▶ [TASK ITEM]: Write out the entries below exactly, from the first line to the one with "def endSpin (g", both ends included.
- - - - -
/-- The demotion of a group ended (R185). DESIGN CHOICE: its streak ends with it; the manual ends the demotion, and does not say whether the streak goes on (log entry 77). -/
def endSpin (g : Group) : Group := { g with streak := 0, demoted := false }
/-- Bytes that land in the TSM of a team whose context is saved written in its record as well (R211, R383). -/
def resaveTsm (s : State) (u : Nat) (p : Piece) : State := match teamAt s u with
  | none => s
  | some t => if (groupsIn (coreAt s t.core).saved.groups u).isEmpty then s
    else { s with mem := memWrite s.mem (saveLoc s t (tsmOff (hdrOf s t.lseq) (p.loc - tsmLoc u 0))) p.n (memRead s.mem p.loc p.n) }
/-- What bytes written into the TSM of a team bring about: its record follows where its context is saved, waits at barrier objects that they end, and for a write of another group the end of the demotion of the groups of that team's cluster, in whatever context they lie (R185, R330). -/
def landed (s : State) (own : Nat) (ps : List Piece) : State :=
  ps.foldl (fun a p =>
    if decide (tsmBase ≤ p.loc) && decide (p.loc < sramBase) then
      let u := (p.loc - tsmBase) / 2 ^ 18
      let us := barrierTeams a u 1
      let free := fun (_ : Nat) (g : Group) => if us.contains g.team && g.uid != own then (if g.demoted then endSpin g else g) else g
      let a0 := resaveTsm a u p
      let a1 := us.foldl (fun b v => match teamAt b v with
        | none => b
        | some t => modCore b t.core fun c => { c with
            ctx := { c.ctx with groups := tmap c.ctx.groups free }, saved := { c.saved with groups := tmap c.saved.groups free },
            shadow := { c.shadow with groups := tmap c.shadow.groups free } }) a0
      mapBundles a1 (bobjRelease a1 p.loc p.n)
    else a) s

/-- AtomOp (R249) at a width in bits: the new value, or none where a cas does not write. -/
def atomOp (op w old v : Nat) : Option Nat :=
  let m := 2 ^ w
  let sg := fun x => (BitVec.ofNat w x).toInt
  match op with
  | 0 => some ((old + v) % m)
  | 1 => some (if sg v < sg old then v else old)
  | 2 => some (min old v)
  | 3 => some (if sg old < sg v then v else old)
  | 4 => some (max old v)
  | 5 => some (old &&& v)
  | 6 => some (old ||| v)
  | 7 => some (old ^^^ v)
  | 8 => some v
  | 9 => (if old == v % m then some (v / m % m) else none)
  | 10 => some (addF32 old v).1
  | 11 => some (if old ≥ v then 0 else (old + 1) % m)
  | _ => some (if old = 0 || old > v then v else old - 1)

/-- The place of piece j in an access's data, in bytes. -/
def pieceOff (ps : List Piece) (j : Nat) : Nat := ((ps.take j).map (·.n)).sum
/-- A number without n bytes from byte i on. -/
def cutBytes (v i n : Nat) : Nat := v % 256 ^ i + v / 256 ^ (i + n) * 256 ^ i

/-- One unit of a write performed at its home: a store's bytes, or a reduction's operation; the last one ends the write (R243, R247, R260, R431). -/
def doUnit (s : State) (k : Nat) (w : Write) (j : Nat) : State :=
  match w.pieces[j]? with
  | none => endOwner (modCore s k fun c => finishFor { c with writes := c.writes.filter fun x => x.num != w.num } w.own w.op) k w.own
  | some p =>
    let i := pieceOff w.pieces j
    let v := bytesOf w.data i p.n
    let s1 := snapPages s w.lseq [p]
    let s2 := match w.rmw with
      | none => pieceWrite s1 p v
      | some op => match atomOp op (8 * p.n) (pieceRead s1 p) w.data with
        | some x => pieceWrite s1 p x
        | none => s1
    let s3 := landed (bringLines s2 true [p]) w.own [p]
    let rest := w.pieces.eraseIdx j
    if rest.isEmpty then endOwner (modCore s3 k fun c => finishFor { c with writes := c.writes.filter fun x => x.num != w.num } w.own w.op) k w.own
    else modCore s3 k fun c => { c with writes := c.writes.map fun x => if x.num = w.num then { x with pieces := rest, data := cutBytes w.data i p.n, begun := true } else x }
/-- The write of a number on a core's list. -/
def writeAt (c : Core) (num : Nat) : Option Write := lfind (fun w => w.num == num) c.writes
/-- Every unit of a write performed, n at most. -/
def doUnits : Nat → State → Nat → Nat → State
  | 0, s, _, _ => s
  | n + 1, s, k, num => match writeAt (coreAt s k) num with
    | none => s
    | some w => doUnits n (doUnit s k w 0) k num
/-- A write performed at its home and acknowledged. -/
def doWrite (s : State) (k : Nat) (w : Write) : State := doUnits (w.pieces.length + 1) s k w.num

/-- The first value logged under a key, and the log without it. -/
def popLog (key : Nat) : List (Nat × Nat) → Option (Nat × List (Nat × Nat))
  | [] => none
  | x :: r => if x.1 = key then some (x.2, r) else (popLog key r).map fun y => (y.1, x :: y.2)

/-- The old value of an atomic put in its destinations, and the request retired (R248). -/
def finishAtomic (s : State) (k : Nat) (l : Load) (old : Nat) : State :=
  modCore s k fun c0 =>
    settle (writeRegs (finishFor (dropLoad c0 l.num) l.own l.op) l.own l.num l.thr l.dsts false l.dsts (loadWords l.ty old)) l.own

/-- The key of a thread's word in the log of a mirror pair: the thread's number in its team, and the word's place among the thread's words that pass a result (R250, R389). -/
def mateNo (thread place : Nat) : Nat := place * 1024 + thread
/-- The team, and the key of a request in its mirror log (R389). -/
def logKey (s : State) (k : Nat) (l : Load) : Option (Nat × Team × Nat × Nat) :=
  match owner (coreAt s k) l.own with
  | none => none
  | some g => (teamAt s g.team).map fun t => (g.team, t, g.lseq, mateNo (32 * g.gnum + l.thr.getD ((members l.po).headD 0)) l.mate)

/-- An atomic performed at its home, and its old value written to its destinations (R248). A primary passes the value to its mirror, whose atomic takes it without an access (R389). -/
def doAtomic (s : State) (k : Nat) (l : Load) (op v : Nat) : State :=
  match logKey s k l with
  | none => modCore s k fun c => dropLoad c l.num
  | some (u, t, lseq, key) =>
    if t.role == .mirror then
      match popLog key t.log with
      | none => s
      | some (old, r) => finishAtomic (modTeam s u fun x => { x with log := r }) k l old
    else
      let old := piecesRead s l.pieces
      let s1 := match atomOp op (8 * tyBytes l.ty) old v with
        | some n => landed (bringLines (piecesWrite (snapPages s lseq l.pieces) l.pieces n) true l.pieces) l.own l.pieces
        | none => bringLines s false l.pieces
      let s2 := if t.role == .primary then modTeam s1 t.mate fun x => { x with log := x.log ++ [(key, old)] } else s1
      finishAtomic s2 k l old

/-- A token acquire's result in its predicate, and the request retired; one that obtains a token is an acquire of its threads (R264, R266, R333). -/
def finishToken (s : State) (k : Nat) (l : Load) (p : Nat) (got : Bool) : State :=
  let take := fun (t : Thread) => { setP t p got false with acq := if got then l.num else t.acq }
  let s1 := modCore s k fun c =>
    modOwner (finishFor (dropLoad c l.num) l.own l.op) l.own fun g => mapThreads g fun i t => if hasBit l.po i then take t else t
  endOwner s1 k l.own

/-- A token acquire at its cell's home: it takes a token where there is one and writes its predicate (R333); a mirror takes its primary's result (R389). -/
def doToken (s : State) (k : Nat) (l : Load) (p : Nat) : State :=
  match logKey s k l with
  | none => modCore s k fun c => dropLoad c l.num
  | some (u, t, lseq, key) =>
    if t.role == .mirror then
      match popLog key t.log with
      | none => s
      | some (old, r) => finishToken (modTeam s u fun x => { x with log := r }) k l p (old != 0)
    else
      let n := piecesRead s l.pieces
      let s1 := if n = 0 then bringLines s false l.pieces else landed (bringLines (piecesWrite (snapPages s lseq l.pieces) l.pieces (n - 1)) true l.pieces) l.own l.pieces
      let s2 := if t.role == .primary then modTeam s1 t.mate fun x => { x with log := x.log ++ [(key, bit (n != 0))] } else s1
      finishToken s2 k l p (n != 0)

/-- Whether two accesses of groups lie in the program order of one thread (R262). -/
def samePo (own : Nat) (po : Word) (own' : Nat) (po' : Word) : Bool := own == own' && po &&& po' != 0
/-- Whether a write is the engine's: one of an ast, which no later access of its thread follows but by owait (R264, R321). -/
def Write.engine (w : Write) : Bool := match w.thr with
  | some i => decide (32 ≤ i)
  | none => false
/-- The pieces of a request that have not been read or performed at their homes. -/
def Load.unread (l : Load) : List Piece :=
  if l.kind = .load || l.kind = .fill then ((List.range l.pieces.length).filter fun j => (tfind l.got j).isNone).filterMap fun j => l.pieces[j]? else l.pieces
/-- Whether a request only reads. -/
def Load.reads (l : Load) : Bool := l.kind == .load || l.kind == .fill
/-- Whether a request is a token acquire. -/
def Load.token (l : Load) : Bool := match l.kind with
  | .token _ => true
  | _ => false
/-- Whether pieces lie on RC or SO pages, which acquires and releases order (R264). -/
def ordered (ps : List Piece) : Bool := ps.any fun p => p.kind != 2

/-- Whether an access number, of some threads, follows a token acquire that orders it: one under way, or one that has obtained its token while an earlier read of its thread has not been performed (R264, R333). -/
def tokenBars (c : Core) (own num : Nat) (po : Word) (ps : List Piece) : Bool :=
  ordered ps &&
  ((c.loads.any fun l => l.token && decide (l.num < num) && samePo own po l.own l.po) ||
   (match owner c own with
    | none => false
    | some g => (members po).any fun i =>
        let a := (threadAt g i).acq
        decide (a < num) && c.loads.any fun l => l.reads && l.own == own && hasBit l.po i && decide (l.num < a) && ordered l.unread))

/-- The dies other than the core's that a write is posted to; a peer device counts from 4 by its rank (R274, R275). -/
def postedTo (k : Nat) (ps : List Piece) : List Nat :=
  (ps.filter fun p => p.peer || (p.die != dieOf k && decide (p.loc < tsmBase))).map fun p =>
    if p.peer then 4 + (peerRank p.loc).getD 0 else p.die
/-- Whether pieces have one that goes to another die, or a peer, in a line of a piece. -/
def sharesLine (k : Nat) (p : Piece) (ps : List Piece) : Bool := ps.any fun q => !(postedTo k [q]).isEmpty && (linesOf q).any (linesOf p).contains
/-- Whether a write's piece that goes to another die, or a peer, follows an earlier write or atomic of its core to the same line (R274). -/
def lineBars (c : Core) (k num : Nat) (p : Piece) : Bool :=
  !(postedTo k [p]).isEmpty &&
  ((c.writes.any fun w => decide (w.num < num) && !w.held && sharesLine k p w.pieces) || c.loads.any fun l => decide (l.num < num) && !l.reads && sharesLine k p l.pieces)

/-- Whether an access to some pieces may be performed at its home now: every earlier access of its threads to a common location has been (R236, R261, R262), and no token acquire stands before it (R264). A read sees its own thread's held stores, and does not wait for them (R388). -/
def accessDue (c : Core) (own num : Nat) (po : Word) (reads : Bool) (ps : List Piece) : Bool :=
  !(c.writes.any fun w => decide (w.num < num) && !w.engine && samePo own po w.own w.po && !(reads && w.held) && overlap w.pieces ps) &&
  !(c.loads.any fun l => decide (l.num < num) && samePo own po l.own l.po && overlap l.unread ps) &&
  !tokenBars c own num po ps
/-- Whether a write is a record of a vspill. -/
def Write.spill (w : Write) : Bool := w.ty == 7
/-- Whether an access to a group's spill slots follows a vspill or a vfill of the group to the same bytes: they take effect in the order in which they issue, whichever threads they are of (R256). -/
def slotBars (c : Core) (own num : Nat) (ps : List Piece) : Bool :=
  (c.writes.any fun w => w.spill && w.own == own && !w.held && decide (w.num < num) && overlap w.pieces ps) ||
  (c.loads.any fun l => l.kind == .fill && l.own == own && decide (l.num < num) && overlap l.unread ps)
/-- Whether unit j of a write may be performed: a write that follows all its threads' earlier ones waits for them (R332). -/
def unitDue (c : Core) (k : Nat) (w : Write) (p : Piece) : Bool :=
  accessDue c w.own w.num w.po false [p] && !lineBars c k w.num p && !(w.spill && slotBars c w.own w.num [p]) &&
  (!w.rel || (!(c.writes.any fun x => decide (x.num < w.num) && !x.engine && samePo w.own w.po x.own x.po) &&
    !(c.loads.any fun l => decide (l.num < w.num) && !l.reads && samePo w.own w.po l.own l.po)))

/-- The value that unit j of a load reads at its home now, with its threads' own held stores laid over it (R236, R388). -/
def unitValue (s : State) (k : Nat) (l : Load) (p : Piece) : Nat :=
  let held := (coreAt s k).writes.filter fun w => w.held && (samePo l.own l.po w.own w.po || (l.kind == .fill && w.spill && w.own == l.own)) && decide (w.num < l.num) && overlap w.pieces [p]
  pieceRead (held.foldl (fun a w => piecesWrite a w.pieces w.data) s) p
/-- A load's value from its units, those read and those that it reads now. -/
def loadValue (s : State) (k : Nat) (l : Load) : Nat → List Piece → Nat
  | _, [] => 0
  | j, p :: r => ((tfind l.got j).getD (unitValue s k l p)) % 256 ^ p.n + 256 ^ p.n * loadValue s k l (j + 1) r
- - - - -
▶ [YOUR SOLUTION]:
/-- The demotion of a group ended (R185). DESIGN CHOICE: its streak ends with it; the manual ends the demotion, and does not say whether the streak goes on (log entry 77). -/
def endSpin (g : Group) : Group := { g with streak := 0, demoted := false }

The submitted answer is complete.